Flink时间窗口
1. Time
Event time:数据真正产生的时间
access:time
应该是属于数据/时间的一个部分
watermark: 肯定和EventTIme相关 允许数据迟到多久
优点:
执行结果确定的
乱序、延时
缺点:
延迟
Ingestion time: 进入flink的时间
与机器时间有关系
Flink source operator 有关
processiong time:业务执行的时间
operator运行时间
2. window
window: 窗口
无限
分类: 时间窗口和数量窗口
TUMBLING WINDOW 滚动
时间对齐,窗口长度固定,不重叠
BI统计
SLIDING WINDOW 滑动
SESSION WINDOW 会话窗口
GLOBAL WINDOW
3. 滚动window
数量窗口
val stream = env.socketTextStream("hadoop001", 9527)
stream.map(_.trim.toInt)
.countWindowAll(5)
.sum(0).print()
keyby后的数量窗口
stream.map(x => {
(x.trim.toInt , 1 )
}).keyBy(x => x._1)
.countWindowAll(5) // keyby 分组后的五条,也就是说一个partition内积累5条才展示
.sum(1).print()
滚动窗口简单写法 默认是processing time
stream.map(_.trim.toInt)
.timeWindowAll(Time.seconds(5))
.sum(0).print()
keyby后的数量窗口
stream.map(x => {
(x.trim.toInt , 1 )
}).keyBy(x => x._1)
.timeWindowAll(Time.seconds(5)) // TumblingProcessingTimeWindow
.sum(1).print()
3. 滑动window
10秒一个窗口,每隔5秒滚一次
stream.map(_.trim.toInt)
.timeWindowAll(Time.seconds(10),Time.seconds(5))
.sum(0).print()
开始有半个窗口
0 - 5
0 -10
5 -15
10 -20
带key
stream.map(x => {
(x.trim.toInt , 1 )
}).keyBy(x => x._1)
.timeWindowAll(Time.seconds(10),Time.seconds(5))
.sum(1).print()
5. 窗口function
5.1 增量
增量聚合 来一条处理一条
求和
stream.map(x => (1, x.trim.toInt))
.keyBy(x=> x._1)
.timeWindow(Time.seconds(5))
.reduce((x,y) => {
(x._1,(x._2 + y._2))
}).print()
求平均
/**
* 平均数 = 和 / 次数
*
* interface AggregateFunction<IN, ACC, OUT>
* IN : <a,100 > --> <String, Long>
* ACC: 中间的数据类型 (Long , Long) 所以中间需要 和 和 次数 两个Int类型数据
* Out: Double
*/
stream
.map(x => ("a", x.trim.toLong))
.keyBy(x=> x._1)
.timeWindow(Time.seconds(5))
.aggregate(new myAverageAggFunction)
.print()
class myAverageAggFunction extends AggregateFunction[(String,Long),(Long,Long) , Double] {
// 初始化累加器, 赋初始值
override def createAccumulator(): (Long, Long) = (0L, 0L)

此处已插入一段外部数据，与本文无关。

-- ==== Sys2Proof/Laws/KeptFlow.lean ====
section
/-! SUPPORT. What classification, bring-up, the engines, the store and the cipher keep: the queue, the flash and the minimum security version. -/

namespace Sys2Proof.Machine.State

/-! ### Machine/Classify.lean -/

@[simp] theorem clsCause_kept (s : State) (x1) (x2) : (clsCause s x1 x2).kept = s.kept := by
  unfold State.clsCause
  repeat' split
  all_goals simp_all

@[simp] theorem ensignResult_kept (s : State) (x1) : (ensignResult s x1).kept = s.kept := by
  unfold State.ensignResult
  repeat' split
  all_goals simp_all

@[simp] theorem slotState_kept (s : State) (x1) (x2) : (slotState s x1 x2).kept = s.kept := by
  unfold State.slotState
  repeat' split
  all_goals simp_all

@[simp] theorem abandonSlot_kept (s : State) (x1) : (abandonSlot s x1).kept = s.kept := by
  unfold State.abandonSlot
  repeat' split
  all_goals simp_all

@[simp] theorem abandonEnsign_kept (s : State) : (abandonEnsign s).kept = s.kept := by
  unfold State.abandonEnsign
  repeat' split
  all_goals simp_all

@[simp] theorem accResult_kept (s : State) (x1) : (accResult s x1).kept = s.kept := by
  unfold State.accResult
  repeat' split
  all_goals simp_all

@[simp] theorem blockSlots_kept (s : State) (x1) : (blockSlots s x1).kept = s.kept := by
  unfold State.blockSlots
  repeat' split
  all_goals simp_all

@[simp] theorem numbered_kept (s : State) (x1) : (numbered s x1).2.kept = s.kept := by
  unfold State.numbered
  repeat' split
  all_goals simp_all

theorem numbered_to {s : State} {x1} {r} (h : numbered s x1 = r) : r.2.kept = s.kept := h ▸ numbered_kept s x1

@[simp] theorem clsCapture_kept (s : State) (x1) (x2) (x3) : (clsCapture s x1 x2 x3).kept = s.kept := by
  unfold State.clsCapture
  repeat' split
  all_goals simp_all

@[simp] theorem nodeBad_kept (s : State) (x1) (x2) (x3) : (nodeBad s x1 x2 x3).kept = s.kept := by
  unfold State.nodeBad
  repeat' split
  all_goals simp_all

@[simp] theorem nodeError_kept (s : State) (x1) (x2) : (nodeError s x1 x2).kept = s.kept := by
  unfold State.nodeError
  iterate 3 (all_goals (repeat' split); all_goals (try simp_all))

@[simp] theorem giveVerdict_kept (s : State) (x1) (x2) (x3) (x4) : (giveVerdict s x1 x2 x3 x4).kept = s.kept := by
  unfold State.giveVerdict
  repeat' split
  all_goals simp_all

@[simp] theorem giveDefault_kept (s : State) (x1) (x2) (x3) : (giveDefault s x1 x2 x3).kept = s.kept := by
  unfold State.giveDefault
  repeat' split
  all_goals simp_all

@[simp] theorem followBad_kept (s : State) (x1) (x2) : (followBad s x1 x2).kept = s.kept := by
  unfold State.followBad
  repeat' split
  all_goals simp_all

@[simp] theorem followLook_kept (s : State) (x1) (x2) (x3) : (followLook s x1 x2 x3).2.kept = s.kept := by
  unfold State.followLook
  dsimp only
  split
  · rfl
  · split
    · exact followBad_kept s _ _
    · split <;> rfl

theorem followLook_to {s : State} {x1} {x2} {x3} {r} (h : followLook s x1 x2 x3 = r) : r.2.kept = s.kept := h ▸ followLook_kept s x1 x2 x3

@[simp] theorem find_kept (s : State) (x1) (x2) (x3) : (find s x1 x2 x3).2.kept = s.kept := by
  unfold State.find
  dsimp only
  have h : (match laterFrag x2 with
      | none => ((none, 0, s) : Option Bool × Nat × State)
      | some i =>
        match s.followLook x1 i x3 with
        | (some c, t) => (some true, c, t.bump (clsCtr x1.dec 0x58))
        | (none, t) => (some false, 0, t.bump (clsCtr x1.dec 0x60))).2.2.kept = s.kept := by
    split
    · rfl
    · split
      · simpa using followLook_to (by assumption)
      · simpa using followLook_to (by assumption)
  simp only [kept_ite, pmuCount_kept, ite_self]
  exact h

theorem find_to {s : State} {x1} {x2} {x3} {r} (h : find s x1 x2 x3 = r) : r.2.kept = s.kept := h ▸ find_kept s x1 x2 x3

@[simp] theorem tcamBad_kept (s : State) (x1) (x2) : (tcamBad s x1 x2).kept = s.kept := by
  unfold State.tcamBad
  repeat' split
  all_goals simp_all

@[simp] theorem resultBad_kept (s : State) (x1) (x2) : (resultBad s x1 x2).kept = s.kept := by
  unfold State.resultBad
  repeat' split
  all_goals simp_all

@[simp] theorem resultFixed_kept (s : State) (x1) (x2) : (resultFixed s x1 x2).kept = s.kept := by
  unfold State.resultFixed
  repeat' split
  all_goals simp_all

@[simp] theorem matchTcam_kept (s : State) (x1) (x2) (x3) : (matchTcam s x1 x2 x3).2.kept = s.kept := by
  unfold State.matchTcam
  repeat' split
  all_goals simp_all

theorem matchTcam_to {s : State} {x1} {x2} {x3} {r} (h : matchTcam s x1 x2 x3 = r) : r.2.kept = s.kept := h ▸ matchTcam_kept s x1 x2 x3

@[simp] theorem followNote_kept (s : State) (x1) (x2) (x3) : (followNote s x1 x2 x3).kept = s.kept := by
  unfold State.followNote
  repeat' split
  all_goals simp_all

@[simp] theorem hitCount_kept (s : State) (x1) (x2) : (hitCount s x1 x2).kept = s.kept := by
  unfold State.hitCount
  repeat' split
  all_goals simp_all

@[simp] theorem matched_kept (s : State) (x1) (x2) (x3) (x4) (x5) : (matched s x1 x2 x3 x4 x5).kept = s.kept := by
  unfold State.matched
  repeat' split
  all_goals simp_all

@[simp] theorem classify_kept (s : State) (x1) (x2) (x3) : (classify s x1 x2 x3).kept = s.kept := by
  unfold State.classify
  iterate 3 (all_goals (repeat' split); all_goals (try simp_all))
  all_goals (iterate 2 first | refine (kept_foldl (fun t x => ?_) _ _).trans ?_ | refine (kept_foldl_snd (fun t x => ?_) _ _).trans ?_ | skip)
  iterate 3 (all_goals (repeat' split); all_goals (try simp_all))
  iterate 4 (all_goals (try first | (have h := numbered_to (by assumption); dsimp only at h; rw [h]; try simp) | (have h := find_to (by assumption); dsimp only at h; rw [h]; try simp) | (have h := matchTcam_to (by assumption); dsimp only at h; rw [h]; try simp)))

@[simp] theorem clsBegin_kept (s : State) (x1) : (clsBegin s x1).kept = s.kept := by
  unfold State.clsBegin
  iterate 3 (all_goals (repeat' split); all_goals (try simp_all))

@[simp] theorem clsClear_kept (s : State) : (clsClear s).kept = s.kept := by
  unfold State.clsClear
  repeat' split
  all_goals simp_all

@[simp] theorem clsCommand_kept (s : State) (x1) : (clsCommand s x1).kept = s.kept := by
  unfold State.clsCommand
  repeat' split
  all_goals simp_all

@[simp] theorem clsFinish_kept (s : State) : (clsFinish s).kept = s.kept := by
  unfold State.clsFinish
  iterate 3 (all_goals (repeat' split); all_goals (try simp_all))

@[simp] theorem sweepDone_kept (s : State) : (sweepDone s).kept = s.kept := by
  unfold State.sweepDone
  repeat' split
  all_goals simp_all

@[simp] theorem openingDone_kept (s : State) : (openingDone s).kept = s.kept := by
  unfold State.openingDone
  repeat' split
  all_goals simp_all

@[simp] theorem commitSlot_kept (s : State) (x1) : (commitSlot s x1).kept = s.kept := by
  unfold State.commitSlot
  repeat' split
  all_goals simp_all

@[simp] theorem commitEnsign_kept (s : State) : (commitEnsign s).kept = s.kept := by
  unfold State.commitEnsign
  repeat' split
  all_goals simp_all

@[simp] theorem openEnsign_kept (s : State) (x1) : (openEnsign s x1).kept = s.kept := by
  unfold State.openEnsign
  repeat' split
  all_goals simp_all

@[simp] theorem patternBad_kept (s : State) (x1) : (patternBad s x1).kept = s.kept := by
  unfold State.patternBad
  repeat' split
  all_goals simp_all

override def add(value: (String, Long), accumulator: (Long, Long)): (Long, Long) = {
println("add ....... invoke ....." + value._1 + " " + value._2)
// 累加器里 第一个存放 和, 第二个存放 次数
(accumulator._1 + value._2, accumulator._2 + 1L)
}
override def getResult(accumulator: (Long, Long)): Double = {
// 总数 / 次数
accumulator._1 / accumulator._2.toDouble
}
// 累加器的合并操作
override def merge(a: (Long, Long), b: (Long, Long)): (Long, Long) = {
(a._1 + b._1, a._2 + b._2)
}
}
5.2 全量
全量聚合 批次处理
/**
* 求窗口内最大值
* ProcessWindowFunction[IN, OUT, KEY, W <: Window]

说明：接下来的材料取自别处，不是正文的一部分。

theorem mbxRun_flashed (s : State) (m : MbxId) (c : Nat) (f : Bytes → State → Nat × Bytes × State)
    (h : ∀ b t, Flashed t (f b t).2.2) : Flashed s (mbxRun s m c f) := by
  unfold State.mbxRun
  split
  · exact .of rfl
  · split
    · split
      · exact .of (mbxAnswer_kept _ _ _ _ _)
      · exact (h _ s).then_ (mbxAnswer_kept _ _ _ _ _)
    · exact .of rfl

@[simp] theorem mbxRun_kept (s : State) (m : MbxId) (c : Nat) (f : Bytes → State → Nat × Bytes × State)
    (h : ∀ b t, (f b t).2.2.kept = t.kept) : (mbxRun s m c f).kept = s.kept := by
  unfold State.mbxRun
  split
  · rfl
  · split
    · split
      · exact mbxAnswer_kept _ _ _ _ _
      · exact (mbxAnswer_kept _ _ _ _ _).trans (h _ s)
    · rfl

@[simp] theorem mbxUnlock_kept (x0) (s : State) : (mbxUnlock x0 s).2.2.kept = s.kept := by
  unfold State.mbxUnlock
  repeat' split
  all_goals simp_all
  all_goals (first | done | (have h := unlockStart_to (by assumption); simp_all))

theorem mbxUnlock_to {s : State} {x0} {r} (h : mbxUnlock x0 s = r) : r.2.2.kept = s.kept := h ▸ mbxUnlock_kept x0 s

@[simp] theorem mbxUnlockAnswer_kept (x0) (s : State) : (mbxUnlockAnswer x0 s).2.2.kept = s.kept := by
  unfold State.mbxUnlockAnswer
  repeat' split
  all_goals simp_all
  all_goals (first | done | (have h := unlockCheck_to (by assumption); simp_all))

theorem mbxUnlockAnswer_to {s : State} {x0} {r} (h : mbxUnlockAnswer x0 s = r) : r.2.2.kept = s.kept := h ▸ mbxUnlockAnswer_kept x0 s

@[simp] theorem pfxAdd_kept (x0) (s : State) : (pfxAdd x0 s).2.2.kept = s.kept := by
  unfold State.pfxAdd
  iterate 3 (all_goals (repeat' split); all_goals (try simp_all))

theorem pfxAdd_to {s : State} {x0} {r} (h : pfxAdd x0 s = r) : r.2.2.kept = s.kept := h ▸ pfxAdd_kept x0 s

@[simp] theorem pfxDelete_kept (x0) (s : State) : (pfxDelete x0 s).2.2.kept = s.kept := by
  unfold State.pfxDelete
  iterate 3 (all_goals (repeat' split); all_goals (try simp_all))

theorem pfxDelete_to {s : State} {x0} {r} (h : pfxDelete x0 s = r) : r.2.2.kept = s.kept := h ▸ pfxDelete_kept x0 s

/-! ### Machine/Perf.lean -/

@[simp] theorem pmuClear_kept (s : State) : (pmuClear s).kept = s.kept := by
  unfold State.pmuClear
  repeat' split
  all_goals simp_all

@[simp] theorem pmuControlWrite_kept (s : State) (x1) : (pmuControlWrite s x1).kept = s.kept := by
  unfold State.pmuControlWrite
  repeat' split
  all_goals simp_all

@[simp] theorem ringFresh_kept (s : State) : (ringFresh s).kept = s.kept := by
  unfold State.ringFresh
  repeat' split
  all_goals simp_all

@[simp] theorem ringEnable_kept (s : State) (v : Word) : (ringEnable s v).kept = s.kept := by
  have g : (s.storeReg Reg.pmuRingCtrl v).kept = s.kept := storeReg_kept s Reg.pmuRingCtrl v
  unfold State.ringEnable
  revert g
  generalize s.storeReg Reg.pmuRingCtrl v = t
  intro g
  rw [← g, kept_ite, ringFresh_kept]
  exact ite_self _

@[simp] theorem ringData_kept (s : State) (x1) : (ringData s x1).kept = s.kept := by
  unfold State.ringData
  repeat' split
  all_goals simp_all

@[simp] theorem ringPop_kept (s : State) : (ringPop s).kept = s.kept := by
  unfold State.ringPop
  repeat' split
  all_goals simp_all

@[simp] theorem observer_kept (s : State) (x1) (x2) : (observer s x1 x2).kept = s.kept := by
  unfold State.observer
  repeat' split
  all_goals simp_all
  all_goals (first | done | (have h := readReg_to (by assumption); simp_all))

* IN : INT, INT OR LONG,LONG
* OUT: String
* KEY : Tuple
* W : TimeWindow
*/
stream
.map(x => (1, x.trim.toInt))
.keyBy(0)
.timeWindow(Time.seconds(5))
.process(new myProcessFunction)
env.execute(getClass.getCanonicalName)
}
}
class myProcessFunction extends ProcessWindowFunction[(Int, Int), String, Tuple, TimeWindow]{
override def process(key: Tuple, context: Context, elements: Iterable[(Int, Int)], out: Collector[String]): Unit = {
println(" ---------------process.invoked---------------")
var maxValue = Int.MinValue
for(ele <- elements){
maxValue = ele._2.max(maxValue)
}
val start = new Timestamp(context.window.getStart)

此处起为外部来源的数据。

theorem execEngineBudgetEnd_keeps (id) (keyFault) (s : State) : Keeps s (execEngineBudgetEnd id keyFault s) := by
  unfold execEngineBudgetEnd
  repeat' (first | with_reducible refine Keeps.ite ?_ ?_ | split)
  all_goals first | with_reducible exact Keeps.refused _ _ | with_reducible exact Keeps.fault _ _ | with_reducible refine Keeps.next ?_
  all_goals (try simp)

theorem execHbmRequestGrant_keeps  (s : State) : Keeps s (execHbmRequestGrant  s) := by
  unfold execHbmRequestGrant
  refine .ite (.next rfl) ?_
  split
  · exact .next rfl
  · rename_i r _
    refine .ite (.next ?_) (.next ?_)
    · rw [State.granted_kept, State.ringWrite_kept]
    · rw [State.granted_kept]
      exact State.grantLines_kept s r

theorem execHbmResultArrive_keeps (e) (c) (bad) (fixed) (s : State) : Keeps s (execHbmResultArrive e c bad s fixed) := by
  unfold execHbmResultArrive
  split
  · dsimp only
    split
    · exact .next rfl
    · exact .next (by rw [State.setCtx_kept]; exact (State.lookHbm_kept _ _ _ _).trans (State.lineChecked_kept _ _ _ _ _))
  · exact .next rfl

theorem execContextResume_keeps (e) (s : State) : Keeps s (execContextResume e s) := by
  unfold execContextResume
  repeat' (first | with_reducible refine Keeps.ite ?_ ?_ | split)
  all_goals first | with_reducible exact Keeps.refused _ _ | with_reducible exact Keeps.fault _ _ | with_reducible refine Keeps.next ?_
  all_goals (try simp)

theorem execFarBindAnswer_keeps (e) (c) (err) (s : State) : Keeps s (execFarBindAnswer e c err s) := by
  unfold execFarBindAnswer
  repeat' (first | with_reducible refine Keeps.ite ?_ ?_ | split)
  all_goals first | with_reducible exact Keeps.refused _ _ | with_reducible exact Keeps.fault _ _ | with_reducible refine Keeps.next ?_
  all_goals (try simp)

theorem execCacheWriteBack_keeps (cell) (s : State) : Keeps s (execCacheWriteBack s cell) := by
  unfold execCacheWriteBack
  repeat' (first | with_reducible refine Keeps.ite ?_ ?_ | split)
  all_goals first | with_reducible exact Keeps.refused _ _ | with_reducible exact Keeps.fault _ _ | with_reducible refine Keeps.next ?_
  all_goals (try simp)

theorem execFarHoldRelease_keeps (id) (kf) (bad) (s : State) : Keeps s (execFarHoldRelease id kf s bad) := by
  unfold execFarHoldRelease
  have k : ∀ t : State, t.kept = s.kept → Keeps s (match t.frame id with
      | none => .next t
      | some f => if f.stage ≠ .held ∨ t.heldBack id f then .next t
        else .next (t.sendOn id { f with hold := max f.hold t.now - f.hold } (max f.hold t.now) kf)) := by
    intro t h
    split
    · exact .next h
    · exact .ite (.next h) (.next (by rw [State.sendOn_kept]; exact h))
  cases bad with
  | none => exact k _ rfl
  | some l => exact k _ (by rw [State.reorderBad_kept, State.hbmBad_kept])

theorem execStoreScrub_keeps (p) (addr) (err) (s : State) : Keeps s (execStoreScrub p addr err s) := by
  unfold execStoreScrub
  repeat' (first | with_reducible refine Keeps.ite ?_ ?_ | split)
  all_goals first | with_reducible exact Keeps.refused _ _ | with_reducible exact Keeps.fault _ _ | with_reducible refine Keeps.next ?_
  all_goals (try simp)

theorem execEngineParityError_keeps (e) (inRegs) (s : State) : Keeps s (execEngineParityError e inRegs s) := by
  unfold execEngineParityError
  repeat' (first | with_reducible refine Keeps.ite ?_ ?_ | split)
  all_goals first | with_reducible exact Keeps.refused _ _ | with_reducible exact Keeps.fault _ _ | with_reducible refine Keeps.next ?_
  all_goals (try simp)

theorem execPolderFailure_keeps (p) (s : State) : Keeps s (execPolderFailure p s) := by
  unfold execPolderFailure
  repeat' (first | with_reducible refine Keeps.ite ?_ ?_ | split)
  all_goals first | with_reducible exact Keeps.refused _ _ | with_reducible exact Keeps.fault _ _ | with_reducible refine Keeps.next ?_
  all_goals (try simp)

theorem execPldRead_keeps  (s : State) : Keeps s (execPldRead s) := by
  unfold execPldRead
  repeat' (first | with_reducible refine Keeps.ite ?_ ?_ | split)
  all_goals first | with_reducible exact Keeps.refused _ _ | with_reducible exact Keeps.fault _ _ | with_reducible refine Keeps.next ?_
  all_goals (try simp)

theorem execPldWrite_keeps  (s : State) : Keeps s (execPldWrite s) := by
  unfold execPldWrite
  repeat' (first | with_reducible refine Keeps.ite ?_ ?_ | split)
  all_goals first | with_reducible exact Keeps.refused _ _ | with_reducible exact Keeps.fault _ _ | with_reducible refine Keeps.next ?_
  all_goals (try simp)

theorem execPldJoin_keeps  (s : State) : Keeps s (execPldJoin s) := by
  unfold execPldJoin
  repeat' (first | with_reducible refine Keeps.ite ?_ ?_ | split)
  all_goals first | with_reducible exact Keeps.refused _ _ | with_reducible exact Keeps.fault _ _ | with_reducible refine Keeps.next ?_
  all_goals (try simp)

theorem execPldLeave_keeps  (s : State) : Keeps s (execPldLeave s) := by
  unfold execPldLeave
  repeat' (first | with_reducible refine Keeps.ite ?_ ?_ | split)
  all_goals first | with_reducible exact Keeps.refused _ _ | with_reducible exact Keeps.fault _ _ | with_reducible refine Keeps.next ?_
  all_goals (try simp)

theorem execPldRepair_keeps  (s : State) : Keeps s (execPldRepair s) := by
  unfold execPldRepair
  repeat' (first | with_reducible refine Keeps.ite ?_ ?_ | split)
  all_goals first | with_reducible exact Keeps.refused _ _ | with_reducible exact Keeps.fault _ _ | with_reducible refine Keeps.next ?_
  all_goals (try simp)

theorem execPldMark_keeps  (s : State) : Keeps s (execPldMark s) := by
  unfold execPldMark
  repeat' (first | with_reducible refine Keeps.ite ?_ ?_ | split)
  all_goals first | with_reducible exact Keeps.refused _ _ | with_reducible exact Keeps.fault _ _ | with_reducible refine Keeps.next ?_
  all_goals (try simp)

theorem execPldAccessDone_keeps  (s : State) : Keeps s (execPldAccessDone s) := by
  unfold execPldAccessDone
  repeat' (first | with_reducible refine Keeps.ite ?_ ?_ | split)
  all_goals first | with_reducible exact Keeps.refused _ _ | with_reducible exact Keeps.fault _ _ | with_reducible refine Keeps.next ?_
  all_goals (try simp)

val end = new Timestamp(context.window.getEnd)
out.collect(" 最大值是====" + maxValue + " time : "+start + " - "+end)
}
}
5.3 side 输出
/**
* 大于39的人 sideoutput : pk,1000,37.6
*/
val streamT = stream.map(x => {
val splits = x.split(",")
Temperature(splits(0).trim, splits(1).trim.toLong, splits(2).trim.toFloat)
}).process(new TemperatureProcess(39.4F))
streamT.print("正常的 :" )
streamT.getSideOutput(new OutputTag[(String, Long, Float)]("high")).print("高的")
env.execute(getClass.getCanonicalName)
}
}
class TemperatureProcess(threshold: Float) extends ProcessFunction[Temperature, Temperature]{
override def processElement(value: Temperature, ctx: ProcessFunction[Temperature, Temperature]#Context, out: Collector[Temperature]): Unit = {
if(value.temperature <= threshold){
out.collect(value)
} else{
ctx.output(new OutputTag[(String, Long, Float)]("high"), (value.name, value.time, value.temperature))
}
}
}
case class Temperature(name: String, time:Long, temperature: Float)